# Task objective
Your task is to filter the entries and copy every line containing the string "that".

# Data listing
/-- A sum of two numbers below `m` has wrapped exactly when it is below one of them. -/
theorem add_mod_lt_left_iff {a b m : Nat} (ha : a < m) (hb : b < m) : (a + b) % m < a ↔ m ≤ a + b := by
  rcases Nat.lt_or_ge (a + b) m with small | wraps
  · rw [Nat.mod_eq_of_lt small]; omega
  · rw [Nat.mod_eq_sub_mod wraps, Nat.mod_eq_of_lt (by omega)]; omega

/-- R121: the carry that ADD leaves unconnected, from operand and result. -/
theorem adder_CARRY_eq_one_iff {n : Nat} (A B : Word n) :
    (adder A B 0).CARRY = 1 ↔ (alu A B 4).toNat < A.toNat := by
  rw [adder_CARRY_eq_ite, bit_toNat_zero, Nat.add_zero, alu_add_toNat, add_mod_lt_left_iff A.isLt B.isLt]
  split
  next reaches => exact iff_of_true rfl reaches
  next below => exact iff_of_false (by decide) below

/-- Settles O21: the ring laws, `-A = ~A + 1`, and `or_add_and`. -/
theorem identitiesAcrossOpcodes : Obligations.IdentitiesAcrossOpcodes := by
  intro n A B
  refine ⟨?nand, ?nor, ?orAndSum, ?addSub, ?subAdd, ?negNeg, ?negation, ?mulComm, ?mulSucc, adder_CARRY_eq_one_iff A B⟩
  case nand => rw [alu_nand, alu_and]
  case nor => rw [alu_nor, alu_or]
  case orAndSum => rw [alu_or, alu_and, alu_add, alu_add, or_add_and]
  case addSub => rw [alu_add, alu_sub, add_sub_cancel_right]
  case subAdd => rw [alu_sub, alu_add, sub_add_cancel]
  case negNeg => rw [alu_sub, alu_sub, sub_sub_cancel]
  case negation =>
    rw [alu_nand, alu_add, alu_sub, BitVec.and_self, zero_sub]
    exact (BitVec.neg_eq_not_add A).symm
  case mulComm => rw [alu_mul, alu_mul, mul_comm]
  case mulSucc => rw [alu_add, alu_mul, alu_mul, alu_add, mul_add, mul_one]

/-! ## The signed reading (R126, R128) -/

/-- Settles O22: the signed readings of the ring operations are the library's; the numbers by what the opcodes compute. -/
theorem signedReadingIsModular : Obligations.SignedReadingIsModular := by
  refine ⟨fun n A B => ⟨?add, ?sub, ?mul, ?mulZero, ?zeroMul⟩, ?numbers⟩
  case add => rw [alu_add, BitVec.toInt_add]
  case sub => rw [alu_sub, BitVec.toInt_sub]
  case mul => rw [alu_mul, BitVec.toInt_mul]
  case mulZero => rw [alu_mul]; exact mul_zero A
  case zeroMul => rw [alu_mul]; exact zero_mul B
  case numbers =>
    rw [alu_mul, alu_mul, alu_mul, alu_mul, alu_add, alu_sub]
    decide

end Sys2Proof.Machine

/-! PROOFS of the family spec/60_exceptions.md: the two failures of a `run` call, their causes and their ranking, the calls that
succeed, and that neither a failure nor an opcode stops the machine. -/

namespace Sys2Proof.Machine

open Sys2Proof

/-! ## MissingField (R132) -/

/-- A component that can be built fails on any absent required field, and the name it gives is that of an absent one. -/
theorem run_of_mem_absentFields {c : Component} {m : Fields} {g : PortName} (hwf : c.wf = true)
    (hg : g ∈ absentFields c m) : ∃ f ∈ absentFields c m, run c m = .fault (.missingField f) := by
  rcases run_cases c m with ⟨hw, _⟩ | ⟨_, f, fs, habsent, e⟩ | ⟨_, habsent, _⟩
  · simp [hwf] at hw
  · exact ⟨_, habsent ▸ namedMissing_mem c m f fs, e⟩
  · simp [habsent] at hg

/-- Where only one required field is absent, the failure names it: the free value of U13 has no choice. -/
theorem run_of_only_absent {c : Component} {m : Fields} {g : PortName} (hwf : c.wf = true) (hg : g ∈ absentFields c m)
    (honly : ∀ f ∈ absentFields c m, f = g) : run c m = .fault (.missingField g) := by
  obtain ⟨f, hf, hrun⟩ := run_of_mem_absentFields hwf hg
  rwa [honly f hf] at hrun

/-- Settles O45: the failure names a member of `absentFields`, which is the one absent field where there is one. -/
theorem missingFieldFails : Obligations.MissingFieldFails := by
  intro c m g hwf hport hnone
  obtain ⟨f, hf, hrun⟩ := run_of_mem_absentFields hwf (mem_absentFields.mpr ⟨hport, hnone⟩)
  obtain ⟨hfport, hfnone⟩ := mem_absentFields.mp hf
  exact ⟨f, hrun, hfport, hfnone, fun honly => honly f hfport hfnone⟩

/-! ## InvalidRange (R133) -/

/-- The carry-in is checked for "exactly two components" (R133). -/
theorem rangeChecksCarry_iff (c : Component) : rangeChecksCarry c = true ↔ c = .fullAdder ∨ ∃ n : Nat, c = .adder n := by
  cases c <;> simp [rangeChecksCarry]

/-- Both of them require the same three fields. -/
theorem mem_ports_iff_of_rangeChecksCarry {c : Component} (h : rangeChecksCarry c = true) (f : PortName) :
    f ∈ (inputPorts c).map Prod.fst ↔ f = .A ∨ f = .B ∨ f = .C := by
  obtain rfl | ⟨n, rfl⟩ := (rangeChecksCarry_iff c).mp h <;> simp [inputPorts]

theorem absentFields_eq_nil_iff_of_rangeChecksCarry {c : Component} {m : Fields} (h : rangeChecksCarry c = true) :
    absentFields c m = [] ↔ field m .A ≠ none ∧ field m .B ≠ none ∧ field m .C ≠ none := by
  rw [absentFields_eq_nil_iff]
  obtain rfl | ⟨n, rfl⟩ := (rangeChecksCarry_iff c).mp h <;> simp [inputPorts]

# Written reply
/-- R121: the carry that ADD leaves unconnected, from operand and result. -/
/-! PROOFS of the family spec/60_exceptions.md: the two failures of a `run` call, their causes and their ranking, the calls that
succeed, and that neither a failure nor an opcode stops the machine. -/
/-- A component that can be built fails on any absent required field, and the name it gives is that of an absent one. -/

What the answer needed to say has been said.